**Problem to work on:** I need the lines below from the one with "def execMwaitUnexplainedWake (uid" down to the one with "def isRemoteCopy (c" reproduced exactly, both ends included, and nothing else.
:: Materials provided ::
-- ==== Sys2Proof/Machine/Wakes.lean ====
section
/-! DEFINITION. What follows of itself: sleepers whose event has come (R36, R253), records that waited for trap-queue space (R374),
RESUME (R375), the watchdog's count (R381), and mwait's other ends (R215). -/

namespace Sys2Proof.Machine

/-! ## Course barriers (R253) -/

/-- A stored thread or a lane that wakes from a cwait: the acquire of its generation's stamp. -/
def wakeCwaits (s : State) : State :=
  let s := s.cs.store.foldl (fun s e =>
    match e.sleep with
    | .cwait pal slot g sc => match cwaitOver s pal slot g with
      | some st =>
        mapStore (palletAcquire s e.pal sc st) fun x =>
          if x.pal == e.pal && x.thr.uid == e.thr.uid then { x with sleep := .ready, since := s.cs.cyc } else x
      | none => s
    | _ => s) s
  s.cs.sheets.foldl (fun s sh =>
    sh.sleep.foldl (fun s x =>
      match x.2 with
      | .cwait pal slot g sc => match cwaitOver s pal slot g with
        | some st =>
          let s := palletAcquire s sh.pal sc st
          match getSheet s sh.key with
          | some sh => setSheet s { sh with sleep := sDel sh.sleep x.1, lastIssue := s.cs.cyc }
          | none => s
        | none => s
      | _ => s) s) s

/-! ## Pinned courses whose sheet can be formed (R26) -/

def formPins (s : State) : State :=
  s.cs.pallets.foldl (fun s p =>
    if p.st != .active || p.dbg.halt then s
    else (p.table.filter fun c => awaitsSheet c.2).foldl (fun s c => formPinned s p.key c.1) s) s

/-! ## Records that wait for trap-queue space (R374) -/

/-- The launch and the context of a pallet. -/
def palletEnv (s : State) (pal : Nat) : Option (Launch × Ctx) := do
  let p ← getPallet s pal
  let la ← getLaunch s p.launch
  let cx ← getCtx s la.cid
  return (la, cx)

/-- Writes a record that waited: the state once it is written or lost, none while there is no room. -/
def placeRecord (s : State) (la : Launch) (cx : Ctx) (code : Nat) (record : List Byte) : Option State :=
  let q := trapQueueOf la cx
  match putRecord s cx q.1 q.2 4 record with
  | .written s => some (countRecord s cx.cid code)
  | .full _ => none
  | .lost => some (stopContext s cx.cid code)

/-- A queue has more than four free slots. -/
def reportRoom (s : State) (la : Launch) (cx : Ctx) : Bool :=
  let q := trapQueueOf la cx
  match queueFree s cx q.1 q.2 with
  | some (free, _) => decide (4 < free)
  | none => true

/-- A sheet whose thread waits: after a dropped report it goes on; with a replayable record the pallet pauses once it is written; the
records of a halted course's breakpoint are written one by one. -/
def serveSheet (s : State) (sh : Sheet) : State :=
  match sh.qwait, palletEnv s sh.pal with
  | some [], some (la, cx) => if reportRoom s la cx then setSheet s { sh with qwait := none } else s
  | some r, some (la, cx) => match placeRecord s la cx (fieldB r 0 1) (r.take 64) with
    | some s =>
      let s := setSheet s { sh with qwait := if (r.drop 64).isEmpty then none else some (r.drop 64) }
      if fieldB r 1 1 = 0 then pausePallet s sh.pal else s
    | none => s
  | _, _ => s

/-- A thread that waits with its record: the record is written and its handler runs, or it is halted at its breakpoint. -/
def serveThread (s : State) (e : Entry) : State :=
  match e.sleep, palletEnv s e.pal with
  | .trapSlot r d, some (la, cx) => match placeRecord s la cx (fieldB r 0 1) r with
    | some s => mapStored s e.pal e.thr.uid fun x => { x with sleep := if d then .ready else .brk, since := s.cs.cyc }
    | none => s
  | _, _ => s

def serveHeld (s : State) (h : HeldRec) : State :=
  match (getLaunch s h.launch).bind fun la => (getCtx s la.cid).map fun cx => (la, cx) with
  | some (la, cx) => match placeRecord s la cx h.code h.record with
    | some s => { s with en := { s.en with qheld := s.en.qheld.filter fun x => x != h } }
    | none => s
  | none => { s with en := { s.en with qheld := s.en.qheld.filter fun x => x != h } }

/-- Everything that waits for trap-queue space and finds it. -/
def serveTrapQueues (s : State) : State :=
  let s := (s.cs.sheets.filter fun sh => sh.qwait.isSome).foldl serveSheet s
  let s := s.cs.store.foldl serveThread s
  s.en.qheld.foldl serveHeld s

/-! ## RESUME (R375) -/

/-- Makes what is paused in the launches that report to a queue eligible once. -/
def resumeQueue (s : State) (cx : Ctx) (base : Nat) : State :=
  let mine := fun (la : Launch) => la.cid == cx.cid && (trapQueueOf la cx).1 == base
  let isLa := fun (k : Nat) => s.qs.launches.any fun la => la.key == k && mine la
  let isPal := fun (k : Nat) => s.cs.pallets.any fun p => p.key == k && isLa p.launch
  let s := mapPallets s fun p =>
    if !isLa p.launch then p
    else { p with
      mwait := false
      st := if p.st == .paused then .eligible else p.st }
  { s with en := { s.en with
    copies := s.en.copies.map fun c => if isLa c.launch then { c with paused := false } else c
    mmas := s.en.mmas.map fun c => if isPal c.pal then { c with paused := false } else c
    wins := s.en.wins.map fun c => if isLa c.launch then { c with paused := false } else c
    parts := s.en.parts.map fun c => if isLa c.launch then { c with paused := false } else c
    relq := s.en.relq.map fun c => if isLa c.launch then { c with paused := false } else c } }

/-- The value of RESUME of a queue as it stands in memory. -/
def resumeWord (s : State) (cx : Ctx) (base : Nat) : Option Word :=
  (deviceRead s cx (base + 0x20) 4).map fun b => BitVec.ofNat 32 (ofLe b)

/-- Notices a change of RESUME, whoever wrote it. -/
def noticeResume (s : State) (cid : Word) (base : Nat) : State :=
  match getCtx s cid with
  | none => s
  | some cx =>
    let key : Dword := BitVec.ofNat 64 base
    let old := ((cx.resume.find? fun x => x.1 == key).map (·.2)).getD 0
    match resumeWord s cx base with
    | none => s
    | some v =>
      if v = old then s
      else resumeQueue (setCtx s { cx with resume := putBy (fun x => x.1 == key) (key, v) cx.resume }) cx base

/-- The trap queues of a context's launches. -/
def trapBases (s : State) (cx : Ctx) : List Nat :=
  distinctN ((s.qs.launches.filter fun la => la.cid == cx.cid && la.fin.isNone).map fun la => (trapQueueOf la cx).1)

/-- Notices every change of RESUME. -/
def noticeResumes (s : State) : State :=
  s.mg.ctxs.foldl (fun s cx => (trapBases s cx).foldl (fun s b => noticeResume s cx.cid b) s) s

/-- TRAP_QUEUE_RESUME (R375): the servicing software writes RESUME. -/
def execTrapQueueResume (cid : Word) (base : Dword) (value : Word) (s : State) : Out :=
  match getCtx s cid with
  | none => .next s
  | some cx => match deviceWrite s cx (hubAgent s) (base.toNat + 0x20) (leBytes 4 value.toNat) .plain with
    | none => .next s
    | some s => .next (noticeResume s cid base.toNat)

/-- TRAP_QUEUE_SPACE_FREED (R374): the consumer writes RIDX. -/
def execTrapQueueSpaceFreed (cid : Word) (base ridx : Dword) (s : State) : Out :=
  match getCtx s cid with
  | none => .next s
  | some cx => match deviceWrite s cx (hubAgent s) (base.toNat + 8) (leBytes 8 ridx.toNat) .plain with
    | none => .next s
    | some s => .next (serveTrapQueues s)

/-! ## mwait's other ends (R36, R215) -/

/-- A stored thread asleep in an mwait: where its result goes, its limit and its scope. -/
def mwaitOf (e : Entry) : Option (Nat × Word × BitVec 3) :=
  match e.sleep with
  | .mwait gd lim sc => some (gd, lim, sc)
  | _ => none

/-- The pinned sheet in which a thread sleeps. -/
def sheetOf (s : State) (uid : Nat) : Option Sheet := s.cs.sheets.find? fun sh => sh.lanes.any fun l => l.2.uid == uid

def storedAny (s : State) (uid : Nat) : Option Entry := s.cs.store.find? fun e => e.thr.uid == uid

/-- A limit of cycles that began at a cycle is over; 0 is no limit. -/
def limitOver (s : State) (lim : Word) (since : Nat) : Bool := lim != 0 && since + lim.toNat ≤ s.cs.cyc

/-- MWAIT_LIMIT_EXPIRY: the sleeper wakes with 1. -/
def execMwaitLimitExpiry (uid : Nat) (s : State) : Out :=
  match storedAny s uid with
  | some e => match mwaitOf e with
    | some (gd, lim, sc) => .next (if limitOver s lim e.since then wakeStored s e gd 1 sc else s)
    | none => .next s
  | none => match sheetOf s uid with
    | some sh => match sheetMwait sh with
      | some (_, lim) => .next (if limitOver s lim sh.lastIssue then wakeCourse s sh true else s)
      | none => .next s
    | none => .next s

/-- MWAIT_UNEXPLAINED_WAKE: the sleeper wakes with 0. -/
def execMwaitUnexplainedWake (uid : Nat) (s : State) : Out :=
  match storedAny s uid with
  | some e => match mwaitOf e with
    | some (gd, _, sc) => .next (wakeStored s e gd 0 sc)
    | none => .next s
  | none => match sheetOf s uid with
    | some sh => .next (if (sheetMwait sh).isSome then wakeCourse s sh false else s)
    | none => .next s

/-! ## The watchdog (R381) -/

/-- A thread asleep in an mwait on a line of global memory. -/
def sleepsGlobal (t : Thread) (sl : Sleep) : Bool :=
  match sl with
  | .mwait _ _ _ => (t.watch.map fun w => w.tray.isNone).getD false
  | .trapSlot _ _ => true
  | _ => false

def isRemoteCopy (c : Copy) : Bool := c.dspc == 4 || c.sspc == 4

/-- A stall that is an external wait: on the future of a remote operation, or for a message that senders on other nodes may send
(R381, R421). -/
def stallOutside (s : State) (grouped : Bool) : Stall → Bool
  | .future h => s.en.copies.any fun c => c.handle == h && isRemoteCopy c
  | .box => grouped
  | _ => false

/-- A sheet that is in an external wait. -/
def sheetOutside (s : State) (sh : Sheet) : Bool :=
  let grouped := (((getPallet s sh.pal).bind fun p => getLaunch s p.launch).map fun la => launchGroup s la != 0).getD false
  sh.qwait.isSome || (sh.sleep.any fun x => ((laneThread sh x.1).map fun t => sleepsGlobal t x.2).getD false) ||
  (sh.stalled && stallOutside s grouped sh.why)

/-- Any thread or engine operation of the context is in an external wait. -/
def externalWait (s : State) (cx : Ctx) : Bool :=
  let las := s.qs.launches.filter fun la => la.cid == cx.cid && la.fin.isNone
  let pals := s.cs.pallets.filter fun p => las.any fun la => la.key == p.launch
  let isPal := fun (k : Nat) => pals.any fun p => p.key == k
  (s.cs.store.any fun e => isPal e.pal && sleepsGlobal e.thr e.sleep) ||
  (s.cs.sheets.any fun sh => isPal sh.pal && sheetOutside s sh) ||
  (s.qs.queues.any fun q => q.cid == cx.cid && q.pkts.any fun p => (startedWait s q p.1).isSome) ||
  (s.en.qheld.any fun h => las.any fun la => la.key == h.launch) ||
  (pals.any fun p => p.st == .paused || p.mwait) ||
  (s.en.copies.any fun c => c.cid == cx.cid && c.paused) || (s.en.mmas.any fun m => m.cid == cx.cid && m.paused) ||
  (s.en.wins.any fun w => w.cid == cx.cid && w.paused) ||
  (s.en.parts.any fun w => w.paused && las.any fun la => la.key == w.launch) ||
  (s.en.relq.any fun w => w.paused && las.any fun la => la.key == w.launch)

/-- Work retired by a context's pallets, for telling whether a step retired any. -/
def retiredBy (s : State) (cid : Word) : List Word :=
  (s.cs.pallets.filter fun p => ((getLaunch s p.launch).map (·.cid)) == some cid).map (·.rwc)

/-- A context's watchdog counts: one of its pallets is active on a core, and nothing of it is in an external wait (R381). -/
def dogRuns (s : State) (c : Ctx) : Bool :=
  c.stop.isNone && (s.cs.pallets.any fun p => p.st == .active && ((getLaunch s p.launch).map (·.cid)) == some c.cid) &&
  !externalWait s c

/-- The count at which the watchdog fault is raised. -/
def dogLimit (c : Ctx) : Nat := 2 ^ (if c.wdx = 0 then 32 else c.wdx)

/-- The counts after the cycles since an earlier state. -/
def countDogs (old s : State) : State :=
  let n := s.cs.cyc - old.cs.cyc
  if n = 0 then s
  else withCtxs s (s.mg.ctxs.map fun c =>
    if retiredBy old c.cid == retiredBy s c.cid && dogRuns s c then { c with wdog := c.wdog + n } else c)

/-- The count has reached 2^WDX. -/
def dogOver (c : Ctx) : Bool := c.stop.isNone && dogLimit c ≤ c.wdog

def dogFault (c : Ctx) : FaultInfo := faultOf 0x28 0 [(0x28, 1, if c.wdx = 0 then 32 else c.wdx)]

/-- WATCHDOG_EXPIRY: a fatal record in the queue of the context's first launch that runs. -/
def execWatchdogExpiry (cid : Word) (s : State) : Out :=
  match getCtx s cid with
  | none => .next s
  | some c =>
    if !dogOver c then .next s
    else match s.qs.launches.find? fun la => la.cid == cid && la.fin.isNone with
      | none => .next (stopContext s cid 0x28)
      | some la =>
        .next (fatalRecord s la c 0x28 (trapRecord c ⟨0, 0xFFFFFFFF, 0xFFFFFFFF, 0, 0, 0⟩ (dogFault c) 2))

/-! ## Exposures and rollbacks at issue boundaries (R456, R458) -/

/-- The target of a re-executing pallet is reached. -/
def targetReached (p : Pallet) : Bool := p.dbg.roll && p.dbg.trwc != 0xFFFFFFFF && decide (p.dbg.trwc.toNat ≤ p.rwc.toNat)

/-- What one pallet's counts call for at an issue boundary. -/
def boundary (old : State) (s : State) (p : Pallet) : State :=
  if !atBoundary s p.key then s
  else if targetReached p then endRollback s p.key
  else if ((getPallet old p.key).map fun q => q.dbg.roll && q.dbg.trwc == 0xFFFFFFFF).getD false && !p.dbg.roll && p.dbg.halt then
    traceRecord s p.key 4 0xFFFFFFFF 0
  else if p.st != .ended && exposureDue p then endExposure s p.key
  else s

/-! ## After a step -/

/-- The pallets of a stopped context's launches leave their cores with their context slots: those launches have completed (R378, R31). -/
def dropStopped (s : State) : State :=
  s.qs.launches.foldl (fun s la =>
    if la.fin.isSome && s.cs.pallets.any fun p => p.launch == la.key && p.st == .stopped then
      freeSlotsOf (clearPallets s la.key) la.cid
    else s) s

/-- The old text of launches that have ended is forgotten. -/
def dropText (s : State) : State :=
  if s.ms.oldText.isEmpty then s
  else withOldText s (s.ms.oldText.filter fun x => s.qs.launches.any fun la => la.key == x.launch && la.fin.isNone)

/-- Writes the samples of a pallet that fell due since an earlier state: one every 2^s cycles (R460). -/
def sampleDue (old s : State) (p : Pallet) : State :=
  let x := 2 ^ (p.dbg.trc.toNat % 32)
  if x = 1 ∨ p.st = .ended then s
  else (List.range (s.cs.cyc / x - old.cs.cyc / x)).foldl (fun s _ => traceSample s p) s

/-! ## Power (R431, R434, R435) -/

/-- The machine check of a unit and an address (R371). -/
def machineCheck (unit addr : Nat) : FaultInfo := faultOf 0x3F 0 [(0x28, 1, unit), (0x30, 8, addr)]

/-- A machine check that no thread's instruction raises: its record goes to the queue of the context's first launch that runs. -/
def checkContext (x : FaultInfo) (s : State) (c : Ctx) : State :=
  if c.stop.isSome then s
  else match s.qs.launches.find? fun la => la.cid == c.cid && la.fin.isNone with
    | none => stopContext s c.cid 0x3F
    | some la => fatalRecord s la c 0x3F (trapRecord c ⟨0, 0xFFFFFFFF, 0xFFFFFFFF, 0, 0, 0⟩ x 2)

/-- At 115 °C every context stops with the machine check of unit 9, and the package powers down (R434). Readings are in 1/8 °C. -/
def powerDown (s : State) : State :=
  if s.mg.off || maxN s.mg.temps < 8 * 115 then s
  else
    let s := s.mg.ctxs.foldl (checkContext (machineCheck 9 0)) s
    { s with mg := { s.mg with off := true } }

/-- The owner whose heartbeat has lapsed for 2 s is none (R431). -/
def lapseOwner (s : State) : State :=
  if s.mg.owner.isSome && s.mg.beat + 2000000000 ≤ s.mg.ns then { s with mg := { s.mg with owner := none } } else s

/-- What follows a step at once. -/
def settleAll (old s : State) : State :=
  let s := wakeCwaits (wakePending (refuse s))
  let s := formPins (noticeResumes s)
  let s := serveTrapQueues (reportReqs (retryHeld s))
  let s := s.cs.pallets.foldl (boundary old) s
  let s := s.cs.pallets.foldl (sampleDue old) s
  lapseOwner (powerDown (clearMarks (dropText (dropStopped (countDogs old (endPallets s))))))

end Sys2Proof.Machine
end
:::
**Solution:**
def execMwaitUnexplainedWake (uid : Nat) (s : State) : Out :=
  match storedAny s uid with
  | some e => match mwaitOf e with
    | some (gd, _, sc) => .next (wakeStored s e gd 0 sc)
    | none => .next s
  | none => match sheetOf s uid with
    | some sh => .next (if (sheetMwait sh).isSome then wakeCourse s sh false else s)
    | none => .next s

/-! ## The watchdog (R381) -/

/-- A thread asleep in an mwait on a line of global memory. -/
def sleepsGlobal (t : Thread) (sl : Sleep) : Bool :=
  match sl with
  | .mwait _ _ _ => (t.watch.map fun w => w.tray.isNone).getD false
  | .trapSlot _ _ => true
  | _ => false

def isRemoteCopy (c : Copy) : Bool := c.dspc == 4 || c.sspc == 4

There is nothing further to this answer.